Von mit Material von dpa

Canisiusstrasse 21 in Mainz. Die Kritik an den hohen Lizenzkosten wächst Canisiusstrasse 21 in Mainz. Die Kritik an den hohen Lizenzkosten wächst
Foto: Henning Gajek / Teltarif.de
Das Oster­fest ist gerade vorüber und die Auktion der (unter anderem) für 5G geeig­neten Mobil­funk-Frequenzen will kein Ende nehmen: Seit Mitte März liefern sich drei etablierte und ein "neuer" Tele­kom­mu­ni­ka­ti­ons­an­bieter eine Bieter­schlacht in abge­schirmten Räumen der Bundes­netz­agentur in Mainz. Eins ist jetzt schon klar: In die Staats­kassen werden wieder Milli­arden fließen. Ist das ein Grund zur Freude?

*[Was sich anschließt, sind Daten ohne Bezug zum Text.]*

/-- Alignment, length and layout of an entry, and the boundaries it may not cross (R541, R542). -/
def Range.layoutOk (r : Range) : Bool :=
  r.pbase % 4096 == 0 && decide (r.pbase < 2 ^ 48) && r.dbase % 4096 == 0 && r.length % 4096 == 0 &&
    decide (4096 ≤ r.length) && decide (r.kind ≤ 3) && decide (r.access ≤ 3) &&
    (if r.kind = 2 then decide (r.lstable < 64) else r.lstable == 0) &&
    decide (r.pbase + r.length ≤ 0xC00000000000) &&
    match r.kind with
    | 0 => decide (r.dbase + r.length ≤ 24 * packageSize) && r.dbase / packageSize == (r.dbase + r.length - 1) / packageSize
    | 1 => decide (penBase 0 ≤ r.dbase) && decide (r.dbase + r.length ≤ penBase 96) &&
        dieOfPen ((r.dbase - penBase 0) / penSize) == dieOfPen ((r.dbase + r.length - 1 - penBase 0) / penSize)
    | 2 => decide (r.dbase + r.length ≤ rowStoreSize)
    | _ => decide (windowBase ≤ r.dbase) && decide (r.dbase + r.length ≤ windowBase + windowSize)

def Range.overlaps (a b : Range) : Bool := decide (a.pbase < b.pbase + b.length) && decide (b.pbase < a.pbase + a.length)

/-- Usable bytes of a package window (R35). -/
def State.packageUsable (s : State) (k : Nat) : Nat := if bitOf s.cfg.ecc k then 0xF80000000 else packageSize

/-- Bytes of LPDDR5X that the module reserves for the paddock's contexts: save, swap and parcel areas and tables (R529, R538, R541, R587). -/
def Paddock.reservedBytes (d : Paddock) : Nat :=
  ((d.withCtx fun _ => true).map fun cx => cx.2.saveBytes + cx.2.swapBytes + cx.2.parcelBytes + 131072).sum

/-- The reserved range lies at the top of the paddock's packages, from the highest one downward (log 26): whether a device range reaches it. -/
def State.reachesReserved (s : State) (d : Paddock) (lo hi : Nat) : Bool :=
  let rec go : List Nat → Nat → Bool
    | [], _ => false
    | k :: ks, left =>
      let top := packageBase k + s.packageUsable k
      let here := min left (s.packageUsable k)
      (decide (0 < here) && decide (lo < top) && decide (top - here < hi)) || go ks (left - here)
  go (bitsSet 24 d.owned.packages).reverse d.reservedBytes

/-- A range stays in units of the paddock and off reserved ranges and the check-data reserve (R39, R542). -/
def State.rangeOwned (s : State) (p : Nat) (r : Range) : Bool :=
  let d := s.pd p
  match r.kind with
  | 0 =>
    let k := r.dbase / packageSize
    bitOf d.owned.packages k && decide (r.dbase % packageSize + r.length ≤ s.packageUsable k) &&
      !s.reachesReserved d r.dbase (r.dbase + r.length)
  | 1 =>
    let lo := (r.dbase - penBase 0) / penSize
    let hi := (r.dbase + r.length - 1 - penBase 0) / penSize
    (span lo (hi + 1 - lo)).all (fun n => bitOf d.owned.pens n) && !d.reachesReservedPens r.dbase r.length
  | 2 => bitOf d.owned.groups (r.lstable / 4)
  | _ => true

/-- A pen range reaches a pen of another resident context (R538; log 25). -/
def Paddock.meetsOthers (d : Paddock) (c : Nat) (r : Range) : Bool :=
  r.kind == 1 && (Ctx.tablePens { (default : Ctx) with table := [r] }).any fun n => (d.withCtx fun _ => true).any fun cx => cx.1 != c && cx.2.resident && cx.2.pens.contains n

/-- The status that refuses the entries to add, in list order (R542). -/
def State.mapCheck (s : State) (p : Nat) : List Range → List (Range × Bool) → Option Nat
  | _, [] => none
  | have_, (r, ok) :: rest =>
    if !ok || !r.layoutOk || have_.any r.overlaps then some 0x0803
    else if !s.rangeOwned p r then some 0x0804
    else s.mapCheck p (have_ ++ [r]) rest

def actPaddockMap (p ctx nadd nremove list : Nat) (s : State) : Taken :=
  match s.ctx p ctx with
  | none => Taken.refuse s 0x0003
  | some x =>
    if inWindow list (32 * nadd + 8 * nremove) = false then Taken.refuse s 0x0104
    else
      let adds := (chunksOf 32 nadd (s.rdComp list (32 * nadd))).map rangeOf
      let gone := (chunksOf 8 nremove (s.rdComp (list + 32 * nadd) (8 * nremove))).map leVal
      let last := x.lastTable
      let kept := last.filter fun r => !gone.contains r.pbase
      if gone.any fun b => !(last.any (·.pbase == b)) then Taken.refuse s 0x0803
      else match (s.modCtx p ctx fun x => { x with resident := true }).mapCheck p kept adds with
        | some st => Taken.refuse s st
        | none =>
          if x.resident && adds.any fun e => (s.pd p).meetsOthers ctx e.1 then Taken.refuse s 0x0804 else
          let t := (kept ++ adds.map (·.1)).map s.remount.bound
          if 4096 < t.length then Taken.refuse s 0x0803
          else Taken.ok (s.modCtx p ctx fun x =>
            let x := x.retable t
            { x with pens := (Ctx.tablePens { x with table := t }).eraseDups }) []

def execPaddockMap (p : Nat) (h : LetterHead) (ctx nadd nremove list : Nat) (s : State) : Out :=
  onUnit (p < 16) (s.takeLetter p 0x0023 13 h (actPaddockMap p ctx nadd nremove list))

/-! ### Settings (R53, R224, R526, R527) -/

/-- SCHED_SET: a field of 0 leaves its setting; below its minimum it is refused with 0x0101 (R527, R573). -/
def actSchedSet (p slice blockAfter : Nat) (s : State) : Taken :=
  if (slice ≠ 0 ∧ slice < 100000) ∨ (blockAfter ≠ 0 ∧ blockAfter < 1000) then Taken.refuse s 0x0101
  else Taken.ok (s.modPd p fun d =>
    { d with slice := if slice = 0 then d.slice else slice
             blockAfter := if blockAfter = 0 then d.blockAfter else blockAfter }) []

Die für dieses Mal relativ uner­wartet hohen Staats­ein­nahmen aus der Verstei­ge­rung von für 5G gedachte Mobil­funk­fre­quenzen stoßen schon länger auf scharfe Kritik, die mit stei­genden Bieter­runden zunimmt.

In seltener Einig­keit monierten Vertreter der FDP, der Grünen und der Dienst­leis­tungs-Gewerk­schaft Ver.di, dass den Mobil­funk­firmen dadurch weniger Geld zur Verfü­gung stehe. Das könnte beim anste­henden Netz­ausbau ein Brems­klotz werden. "5G ist komplettes Neuland, der Ausbau wird aufwendig und teuer - umso unver­ständ­li­cher ist es, dass die Unter­nehmen dann noch viel zahlen müssen für die Frequenz­blöcke", sagte Ver.di-Fach­mann Chris­toph Heil. "Jeder Euro ist wichtig, der in der Branche bleibt." Ähnliche Kritik war hier auf teltarif.de schon öfters zu lesen.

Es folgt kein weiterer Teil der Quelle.